I don’t buy this argument. Readers don’t find it jarring when a character speaks in first person in a third-person narration. We aren’t jolted out of third person by a sentence like “I wouldn’t do that if I were you,” Bob said. I don’t see why I wouldn’t do that if I were you, Bob thought, is any different.

But more to the point there’s a subtle narrative element that’s missing from that argument. That other answer says:

So instead of:

I’d warned him a million times not to mess with that Ogren boy, Cynthia thought. But does he listen to me? Hell no.

Try:

She’d warned him a million times not to mess with that Ogren boy. But did he listen to her?

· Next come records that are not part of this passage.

/-- The matrix array of a geode (R302-R334). `acc` holds element (set, row, column) at (128 set + row) 64 + column,
`accBad` names the elements that hold an uncorrectable error (R522), and `ends` holds members that have ended, with STATUS and DETAIL,
before the accesses that their start covers were performed (R141). -/
structure MArray where
  cmask : BitVec 8
  sets : Vector AccSet 4
  acc : SMap Half
  accBad : List Nat
  ends : List (Registration × Nat × Nat)
  slots : SMap Slot
  regs : List Registration
  passes : List Pass
  drains : List DrainJob
  dready : List DrainJob
  draining : Option DrainJob
  zeros : List ZeroJob
  seq : Nat
  passcnt : Nat
  preemptcnt : Nat
  deriving DecidableEq, Repr

/-- A FREE accumulator set. -/
def AccSet.freeSet : AccSet := AccSet.mk none 0 0 (Vector.replicate 8 0) (0, 0)
/-- An EMPTY slot. -/
def Slot.empty : Slot := Slot.mk false 0 []
/-- The array right after reset (R334). -/
def MArray.reset : MArray := MArray.mk 0xFF (Vector.replicate 4 AccSet.freeSet) [] [] [] [] [] [] [] [] none [] 0 0 0

/-- A task core or memory core: frame unit, message unit, queues and ports (R189-R231, R249-R261). `code` is FUSTAT.CORE
without FREE-RESERVED, which IDLE and NOPLACE give (R230). -/
structure Core where
  code : BitVec 3
  noplace : Bool
  wins : Vector Frame 8
  trapvec : Word
  spregion : Word
  trapseg : Word
  ringcfg : Word
  fwd : Word
  starve : Word
  recbusy : BitVec 256
  fifo : Vector (List Entry) 8
  ringHead : Vector Nat 8
  ring : Vector (List Entry) 8
  ceiling : Vector Word 64
  claims : List Nat
  monitors : List Monitor
  oq : List QEnt
  push : List Entry
  closing : List Closing
  mig : Option Migration
  icache : List ILine
  feroute : Word
  fwhmask : Word
  refcnt : Nat
  mail : List Nat
  fwmap : BitVec 512
  handlers : Vector Handler 64
  census : CensusPort
  copy : CopyPort
  spawn : SpawnUnit
  leaf : Leaf
  trace : TraceRing
  dcache : DCache
  tlb : List TlbEntry
  deriving DecidableEq, Repr

/-- A core right after reset (the Reset columns of R230, R261, R475). -/
def Core.reset : Core where
  code := 0
  noplace := false
  wins := Vector.replicate 8 Frame.free
  trapvec := 0
  spregion := 0x0007400000040000
  trapseg := 0x400
  ringcfg := 0x0000002000074000
  fwd := 0
  starve := 0
  recbusy := 0
  fifo := Vector.replicate 8 []
  ringHead := Vector.replicate 8 0
  ring := Vector.replicate 8 []
  ceiling := Vector.replicate 64 0
  claims := []
  monitors := []
  oq := []
  push := []
  closing := []
  mig := none
  icache := []
  feroute := 0
  fwhmask := 0x8000000000000000
  refcnt := 0
  mail := []
  fwmap := 0
  handlers := Vector.replicate 64 Handler.empty
  census := CensusPort.reset
  copy := CopyPort.reset
  spawn := SpawnUnit.reset
  leaf := Leaf.reset
  trace := TraceRing.reset
  dcache := DCache.reset
  tlb := []

/-- A held bank of the vector pool (R262, R300). -/
structure Bank where
  group : Nat
  bank : Nat
  core : Nat
  level : Nat
  deriving DecidableEq, Repr

/-- A geode: vector pool (R262-R300), flag OR tree (R92), matrix array (R302-R334), router (R261); `follow` lists the
class, source and destination of packets that go to escape at the router behind an earlier one (R243). -/
structure Geode where
  lquota : Word
  lendlock : BitVec 8
  banks : List Bank
  gborrow : BitVec 16
  spillcnt : Nat
  refillcnt : Nat
  rows : SMap Half
  sticky : FlagSet
  array : MArray
  escxfer : Nat
  dlcross : Nat
  follow : List (Nat × Nat × Nat)
  deriving DecidableEq, Repr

Hell no.

Stay in the third, stay in the same tense as the rest of the writing.
But here’s the thing:

If you write something like “They’d never make it, not with those machine gun emplacements in the mountain pass,” the reader will accept it as true.

However, “We’d never make it, not with those machine gun emplacements in the mountain pass, Susan thought” makes it clear this is Susan’s impression, not established fact.

In other words, access to a character’s inner stream of consciousness lets you separate the narrative facts of the story from the character’s impressions.

Unless you’re deliberately setting up an unreliable narrator, where the POV character states things as absolute fact that aren’t and you leave the reader to sort it out, a character’s inner dialog is a good way to signal to the reader that you are showing a character’s impressions of the world, not (necessarily) the literal fact of the world.

Eunice and I made extensive use of inner narration in the upcoming fourth Passionate Pantheon novel, because one of the main characters, Royat, spends several weeks immobile in a garden basically hallucinating, in a ritual designed to help him better understand some poor life choices he’d made.

We had a lot of fun with it, because people undergoing the ritual he’s participating in are aware of the outside world, in a manner of speaking, but have a great deal of difficulty distinguishing between what’s real and what’s not, and that let us do some really fun and interesting things with the narration.

For example, we presented the character’s stream of consciousness as ordinary dialog, but put the words of his hallucinations in italics, even though it all takes place in his head:

You like watching what’s happening to me? Alifi said.

“You’re a hallucination.”

Don’t avoid the question.

“Yes,” Royat said. “Yes, I do.”

Do you regret not having sex with me? You could’ve, you know.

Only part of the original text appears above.